Friday, January 29, 2010

Visual Memos in Qualitative Research: Part II

On January 4, 2010 I blogged about Visual Memos.  I shared a visual memo that had evolved as I was thinking about the distinction between academic prose and the journal prose (see earlier blogs on "The Journal Project"--a study of my journals from 2006-2008).  That was what I would call an "emergent interpretation" memo.  In Part II, I'd like to think about the use of visual memos in a different way--for a memo that is not a reminder about one point in time, but looks over a series of events to make sense of them.

This visual memo is titled "Evolution of an Image".  It's genesis was rereading a journal entry from December 2007 about the cancer of a dear friend... and then linking this entry to art experiences and finally back to the art and the life/death of the individual I am writing about.  The individual I am writing about has now passed away.  I am saddened by his death, but glad to be able to share with you about his impact on my thinking...and (and this would give him a chuckle)...his impact on my methodological thinking!  In sharing the visual memo with you in digital form it gives me a chance to annotate it electronically.


[This may be hard to read--we learn about the cancer and hold a laying on of hands ceremony at the church.]

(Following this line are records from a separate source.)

/-! ## The destroy of a slot (R8, R19) -/

/-- A request for a record that has a waiting entry takes that entry's place. -/
theorem enqueueEntry_waiting {e : WriteEntry} {q : List WriteEntry} {p : Purpose} (h : waitingPurpose e.id q = some p) :
    ∃ pre w post, q = pre ++ w :: post ∧ w.purpose = p ∧ enqueueEntry e q = pre ++ e :: post := by
  induction q with
  | nil => cases h
  | cons w rest ih =>
    unfold waitingPurpose at h
    by_cases hw : w.id = e.id
    · exact ⟨[], w, rest, rfl, by simpa [hw] using h, by simp [enqueueEntry, hw]⟩
    · obtain ⟨pre, v, post, hq, hp, he⟩ := ih (by simpa [hw] using h)
      exact ⟨w :: pre, v, post, by simp [hq], hp, by simp [enqueueEntry, hw, he]⟩

theorem Rsc.request_waiting {e : WriteEntry} {r : Rsc} {p : Purpose} (h : waitingPurpose e.id r.queue = some p) :
    ∃ pre w post, r.entries = pre ++ w :: post ∧ w.purpose = p ∧ (r.request e).entries = pre ++ e :: post := by
  obtain ⟨pre, w, post, hq, hp, he⟩ := enqueueEntry_waiting h
  rcases r.request_cases e with ⟨_, hn, _⟩ | ⟨_, hr⟩
  · rw [hn] at h; cases h
  · exact ⟨(r.current.map CurrentWrite.entry).toList ++ pre, w, post, by simp [Rsc.entries, hq], hp,
      by simp [hr, Rsc.entries, he]⟩

/-- The requester of a superseded write waits for nothing once the write that supersedes it is in its place. -/
theorem Waits.superseded {f : Option Flight} {gs : List Staging} {r : Rsc} {u : Liu} (h : Waits f gs r u)
    {e : WriteEntry} {p : Purpose} (hp : waitingPurpose e.id r.queue = some p) (he : e.purpose.waiter = none) {l : Link}
    (hl : l ∈ p.waiter) : l ∉ waitersOf f gs (r.request e) := by
  obtain ⟨pre, w, post, hr, rfl, hq⟩ := r.request_waiting hp
  have hn : (l :: waitersOf f gs (r.request e)).Nodup := by
    refine (List.Perm.nodup_iff ?_).1 h.once
    simp only [waitersOf, storeWaiters, hr, hq, List.filterMap_append, List.filterMap_cons, Option.mem_def.1 hl, he]
    rw [← List.append_assoc, ← List.append_assoc, ← List.append_assoc, ← List.append_assoc]
    exact List.perm_middle
  exact (List.nodup_cons.1 hn).1

/-- Where the one write of a flight is superseded, none is left. -/
theorem Waits.superseded_flight {f : Option Flight} {gs : List Staging} {r : Rsc} {u : Liu} (h : Waits f gs r u)
    {e : WriteEntry} {p : Purpose} (hp : waitingPurpose e.id r.queue = some p) (he : e.purpose.ofFlight = false)
    (hf : p.ofFlight = true) : ∀ d ∈ (r.request e).entries, d.purpose.ofFlight = false := by
  obtain ⟨pre, w, post, hr, rfl, hq⟩ := r.request_waiting hp
  have hs := h.single
  rw [hr] at hs
  simp only [List.filter_append, List.filter_cons, hf, if_true, List.length_append, List.length_cons] at hs
  have hpre : pre.filter (fun e => e.purpose.ofFlight) = [] := List.length_eq_zero_iff.1 (by omega)
  have hpost : post.filter (fun e => e.purpose.ofFlight) = [] := List.length_eq_zero_iff.1 (by omega)
  rw [List.filter_eq_nil_iff] at hpre hpost
  intro d hd
  rw [hq] at hd
  rcases List.mem_append.1 hd with hd | hd
  · simpa using hpre d hd
  · rcases List.mem_cons.1 hd with rfl | hd
    · exact he
    · simpa using hpost d hd

/-- A request and an answer touch different blocks. -/
theorem State.refuseTo_requestWrite (o : Option Link) (r : Reason) (c : Contents) (p : Purpose) (s : State) :
    (s.refuseTo o r).requestWrite c p = (s.requestWrite c p).refuseTo o r := by cases o <;> rfl

theorem State.autoDialogue_requestWrite (c : Contents) (p : Purpose) (s : State) :
    s.autoDialogue.requestWrite c p = (s.requestWrite c p).autoDialogue :=
  apply_ite (State.requestWrite c p) _ _ _

theorem State.refuseEnrolment_requestWrite (r : Reason) (c : Contents) (p : Purpose) (s : State) :
    (s.refuseEnrolment r).requestWrite c p = (s.requestWrite c p).refuseEnrolment r := by
  show (s.landEnrolment.requestWrite c p).refuse .p r = _
  rw [State.landEnrolment_eq, State.autoDialogue_requestWrite]
  rfl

These two events--cancer and Maggie Ayers are, initially, unrelated.  Maggie Ayers is a fantastic mixed-media artist from Northern England.  She has made a series of YouTube videos describing various art activities.  There is actually one on green/blues and her method of creating fiber cocoons.  You can learn more about her at: 

Felter's Fling--August 2009--is when I begin the pieces began to fall together. As I was looking for a link to Felter's Fling--I found this blog item by one of the instructor's--and my photo was on it!!  I am wearing the felt hat that won me an award.
However, if you want the real low-down on Felter's Fling...try this link: 


At this point, the original experience of the laying on of hands ceremony, the interaction with Maggie Ayers and Felter's Fling...has led to a new understanding of the life/death of my friend and has created a new form that symbolizes this life/death to me.  


Visual memos serve many different purposes (as do purely written memos).  Visual memos can range from all visual and no a load of text and limited visuals.  

I intend to think more here about their uses and the forms they take.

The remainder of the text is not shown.